*** Task data
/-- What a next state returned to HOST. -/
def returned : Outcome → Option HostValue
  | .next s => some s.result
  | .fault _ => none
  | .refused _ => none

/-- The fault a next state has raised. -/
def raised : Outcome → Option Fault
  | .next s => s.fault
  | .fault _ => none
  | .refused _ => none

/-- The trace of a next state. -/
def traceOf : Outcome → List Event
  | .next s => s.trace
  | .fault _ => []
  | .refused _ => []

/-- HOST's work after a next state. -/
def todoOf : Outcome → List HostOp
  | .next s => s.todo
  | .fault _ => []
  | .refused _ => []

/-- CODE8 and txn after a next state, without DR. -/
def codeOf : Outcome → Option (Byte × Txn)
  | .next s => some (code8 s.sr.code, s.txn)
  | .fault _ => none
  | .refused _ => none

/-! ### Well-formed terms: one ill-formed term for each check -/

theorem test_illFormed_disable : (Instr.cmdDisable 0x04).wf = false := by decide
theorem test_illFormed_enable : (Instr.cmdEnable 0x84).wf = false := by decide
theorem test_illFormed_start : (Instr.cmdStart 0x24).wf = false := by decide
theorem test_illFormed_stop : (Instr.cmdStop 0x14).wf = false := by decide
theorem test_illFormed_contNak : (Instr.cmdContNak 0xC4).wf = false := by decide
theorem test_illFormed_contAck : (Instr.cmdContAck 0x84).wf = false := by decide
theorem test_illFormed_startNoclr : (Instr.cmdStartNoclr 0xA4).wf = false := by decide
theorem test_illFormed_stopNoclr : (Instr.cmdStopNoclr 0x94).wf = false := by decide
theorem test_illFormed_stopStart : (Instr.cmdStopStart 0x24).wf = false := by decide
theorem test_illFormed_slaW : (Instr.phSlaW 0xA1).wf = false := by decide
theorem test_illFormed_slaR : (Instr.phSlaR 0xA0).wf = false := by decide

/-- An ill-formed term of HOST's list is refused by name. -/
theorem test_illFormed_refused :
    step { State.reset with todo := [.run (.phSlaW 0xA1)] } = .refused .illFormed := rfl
******
*** Task data
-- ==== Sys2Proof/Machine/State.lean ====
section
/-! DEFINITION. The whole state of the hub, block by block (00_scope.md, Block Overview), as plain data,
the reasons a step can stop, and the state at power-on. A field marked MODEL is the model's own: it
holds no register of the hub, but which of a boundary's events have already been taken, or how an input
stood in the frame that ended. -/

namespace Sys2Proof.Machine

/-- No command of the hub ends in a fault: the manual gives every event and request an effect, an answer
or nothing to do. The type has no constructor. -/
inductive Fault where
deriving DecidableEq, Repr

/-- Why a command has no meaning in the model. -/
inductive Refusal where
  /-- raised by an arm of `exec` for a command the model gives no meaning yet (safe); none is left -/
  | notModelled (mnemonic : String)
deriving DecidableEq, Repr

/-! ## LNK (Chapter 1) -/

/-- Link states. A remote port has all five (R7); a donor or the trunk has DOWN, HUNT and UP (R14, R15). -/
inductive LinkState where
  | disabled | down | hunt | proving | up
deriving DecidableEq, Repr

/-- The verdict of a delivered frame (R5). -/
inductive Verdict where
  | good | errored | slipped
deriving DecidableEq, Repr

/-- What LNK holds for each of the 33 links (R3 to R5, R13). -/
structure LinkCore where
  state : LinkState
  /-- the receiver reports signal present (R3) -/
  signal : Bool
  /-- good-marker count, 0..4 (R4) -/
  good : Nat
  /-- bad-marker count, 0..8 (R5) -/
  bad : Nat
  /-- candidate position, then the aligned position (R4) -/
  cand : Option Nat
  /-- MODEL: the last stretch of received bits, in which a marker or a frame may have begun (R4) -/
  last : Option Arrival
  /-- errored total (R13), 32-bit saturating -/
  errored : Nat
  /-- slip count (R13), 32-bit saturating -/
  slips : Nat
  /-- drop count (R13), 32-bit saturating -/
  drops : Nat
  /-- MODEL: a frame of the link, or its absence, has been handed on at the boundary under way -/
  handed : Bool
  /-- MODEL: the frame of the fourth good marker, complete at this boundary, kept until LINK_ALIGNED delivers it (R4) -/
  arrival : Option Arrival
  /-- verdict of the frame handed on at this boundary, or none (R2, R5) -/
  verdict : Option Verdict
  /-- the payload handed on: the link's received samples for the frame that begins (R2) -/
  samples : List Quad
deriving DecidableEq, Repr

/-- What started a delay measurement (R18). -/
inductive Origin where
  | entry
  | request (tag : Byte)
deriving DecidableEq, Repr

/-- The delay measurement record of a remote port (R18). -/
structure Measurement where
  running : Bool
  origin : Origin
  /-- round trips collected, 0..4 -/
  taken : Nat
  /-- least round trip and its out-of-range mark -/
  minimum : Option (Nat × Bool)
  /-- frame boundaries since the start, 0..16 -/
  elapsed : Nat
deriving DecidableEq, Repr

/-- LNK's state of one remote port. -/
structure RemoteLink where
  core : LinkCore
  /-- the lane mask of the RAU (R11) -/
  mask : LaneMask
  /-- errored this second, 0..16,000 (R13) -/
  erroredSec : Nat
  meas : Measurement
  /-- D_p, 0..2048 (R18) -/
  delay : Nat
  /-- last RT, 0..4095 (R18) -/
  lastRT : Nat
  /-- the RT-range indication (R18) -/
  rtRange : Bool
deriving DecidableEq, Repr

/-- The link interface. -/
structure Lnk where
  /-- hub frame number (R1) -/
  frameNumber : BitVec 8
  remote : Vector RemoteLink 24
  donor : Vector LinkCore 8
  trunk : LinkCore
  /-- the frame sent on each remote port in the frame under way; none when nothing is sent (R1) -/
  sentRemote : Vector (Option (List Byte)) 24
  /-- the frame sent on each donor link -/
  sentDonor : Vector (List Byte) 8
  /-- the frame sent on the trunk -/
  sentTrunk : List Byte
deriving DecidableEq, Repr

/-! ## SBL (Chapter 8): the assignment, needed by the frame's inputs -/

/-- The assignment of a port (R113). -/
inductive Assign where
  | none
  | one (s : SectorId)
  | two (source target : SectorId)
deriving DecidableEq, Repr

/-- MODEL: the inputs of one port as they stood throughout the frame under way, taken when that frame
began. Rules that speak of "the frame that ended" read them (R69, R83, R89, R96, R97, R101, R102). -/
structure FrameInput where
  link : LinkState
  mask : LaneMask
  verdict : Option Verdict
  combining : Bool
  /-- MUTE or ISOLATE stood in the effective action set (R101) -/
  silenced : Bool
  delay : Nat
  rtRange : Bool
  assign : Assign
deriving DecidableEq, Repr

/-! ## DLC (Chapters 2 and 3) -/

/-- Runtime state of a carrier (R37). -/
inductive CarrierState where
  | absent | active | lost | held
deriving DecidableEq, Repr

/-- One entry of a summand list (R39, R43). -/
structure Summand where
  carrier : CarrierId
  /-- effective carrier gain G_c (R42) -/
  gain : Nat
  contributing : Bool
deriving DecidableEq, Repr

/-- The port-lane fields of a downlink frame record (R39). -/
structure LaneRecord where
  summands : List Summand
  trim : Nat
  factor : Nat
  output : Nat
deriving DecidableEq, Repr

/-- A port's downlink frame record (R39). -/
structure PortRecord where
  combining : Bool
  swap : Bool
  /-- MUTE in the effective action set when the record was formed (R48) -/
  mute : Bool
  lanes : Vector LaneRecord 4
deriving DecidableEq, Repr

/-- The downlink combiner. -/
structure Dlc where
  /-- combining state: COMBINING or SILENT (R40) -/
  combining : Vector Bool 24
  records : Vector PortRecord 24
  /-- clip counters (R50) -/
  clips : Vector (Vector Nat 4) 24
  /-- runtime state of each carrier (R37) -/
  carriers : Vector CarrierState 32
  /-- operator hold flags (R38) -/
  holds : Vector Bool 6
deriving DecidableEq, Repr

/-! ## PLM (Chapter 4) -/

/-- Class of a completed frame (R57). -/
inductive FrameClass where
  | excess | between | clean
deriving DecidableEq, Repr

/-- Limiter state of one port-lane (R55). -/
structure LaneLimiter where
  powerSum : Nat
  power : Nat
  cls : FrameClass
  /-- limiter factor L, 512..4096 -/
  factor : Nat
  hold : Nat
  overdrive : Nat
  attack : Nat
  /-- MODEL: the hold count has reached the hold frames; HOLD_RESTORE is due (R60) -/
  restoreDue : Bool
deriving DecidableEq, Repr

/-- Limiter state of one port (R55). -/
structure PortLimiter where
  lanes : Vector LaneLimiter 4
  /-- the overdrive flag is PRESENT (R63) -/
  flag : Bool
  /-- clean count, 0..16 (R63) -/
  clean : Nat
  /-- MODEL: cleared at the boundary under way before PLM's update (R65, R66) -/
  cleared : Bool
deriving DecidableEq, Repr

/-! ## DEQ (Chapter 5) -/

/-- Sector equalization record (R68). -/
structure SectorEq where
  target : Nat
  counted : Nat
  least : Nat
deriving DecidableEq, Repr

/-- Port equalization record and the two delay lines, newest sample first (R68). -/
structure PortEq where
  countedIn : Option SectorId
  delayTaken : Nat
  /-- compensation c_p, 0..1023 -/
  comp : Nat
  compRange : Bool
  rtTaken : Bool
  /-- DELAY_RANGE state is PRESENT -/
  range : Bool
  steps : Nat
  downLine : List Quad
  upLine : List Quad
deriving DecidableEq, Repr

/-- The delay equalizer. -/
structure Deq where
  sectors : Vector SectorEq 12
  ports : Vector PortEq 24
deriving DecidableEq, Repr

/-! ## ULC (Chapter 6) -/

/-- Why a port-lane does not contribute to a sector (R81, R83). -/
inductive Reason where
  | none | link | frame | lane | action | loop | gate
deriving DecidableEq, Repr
******
→ Your objective
Take from the material above the lines running from the one with "to HOST. -/" through the one with "theorem test_illFormed_contAck : (Instr.cmdContAck", and repeat them exactly, with nothing else.

→ Answer for this exercise
/-- What a next state returned to HOST. -/
def returned : Outcome → Option HostValue
  | .next s => some s.result
  | .fault _ => none
  | .refused _ => none

/-- The fault a next state has raised. -/
def raised : Outcome → Option Fault
  | .next s => s.fault
  | .fault _ => none
  | .refused _ => none

/-- The trace of a next state. -/
def traceOf : Outcome → List Event
  | .next s => s.trace
  | .fault _ => []
  | .refused _ => []

/-- HOST's work after a next state. -/
def todoOf : Outcome → List HostOp
  | .next s => s.todo
  | .fault _ => []
  | .refused _ => []

/-- CODE8 and txn after a next state, without DR. -/
def codeOf : Outcome → Option (Byte × Txn)
  | .next s => some (code8 s.sr.code, s.txn)
  | .fault _ => none
  | .refused _ => none

/-! ### Well-formed terms: one ill-formed term for each check -/

theorem test_illFormed_disable : (Instr.cmdDisable 0x04).wf = false := by decide
theorem test_illFormed_enable : (Instr.cmdEnable 0x84).wf = false := by decide
theorem test_illFormed_start : (Instr.cmdStart 0x24).wf = false := by decide
theorem test_illFormed_stop : (Instr.cmdStop 0x14).wf = false := by decide
theorem test_illFormed_contNak : (Instr.cmdContNak 0xC4).wf = false := by decide
theorem test_illFormed_contAck : (Instr.cmdContAck 0x84).wf = false := by decide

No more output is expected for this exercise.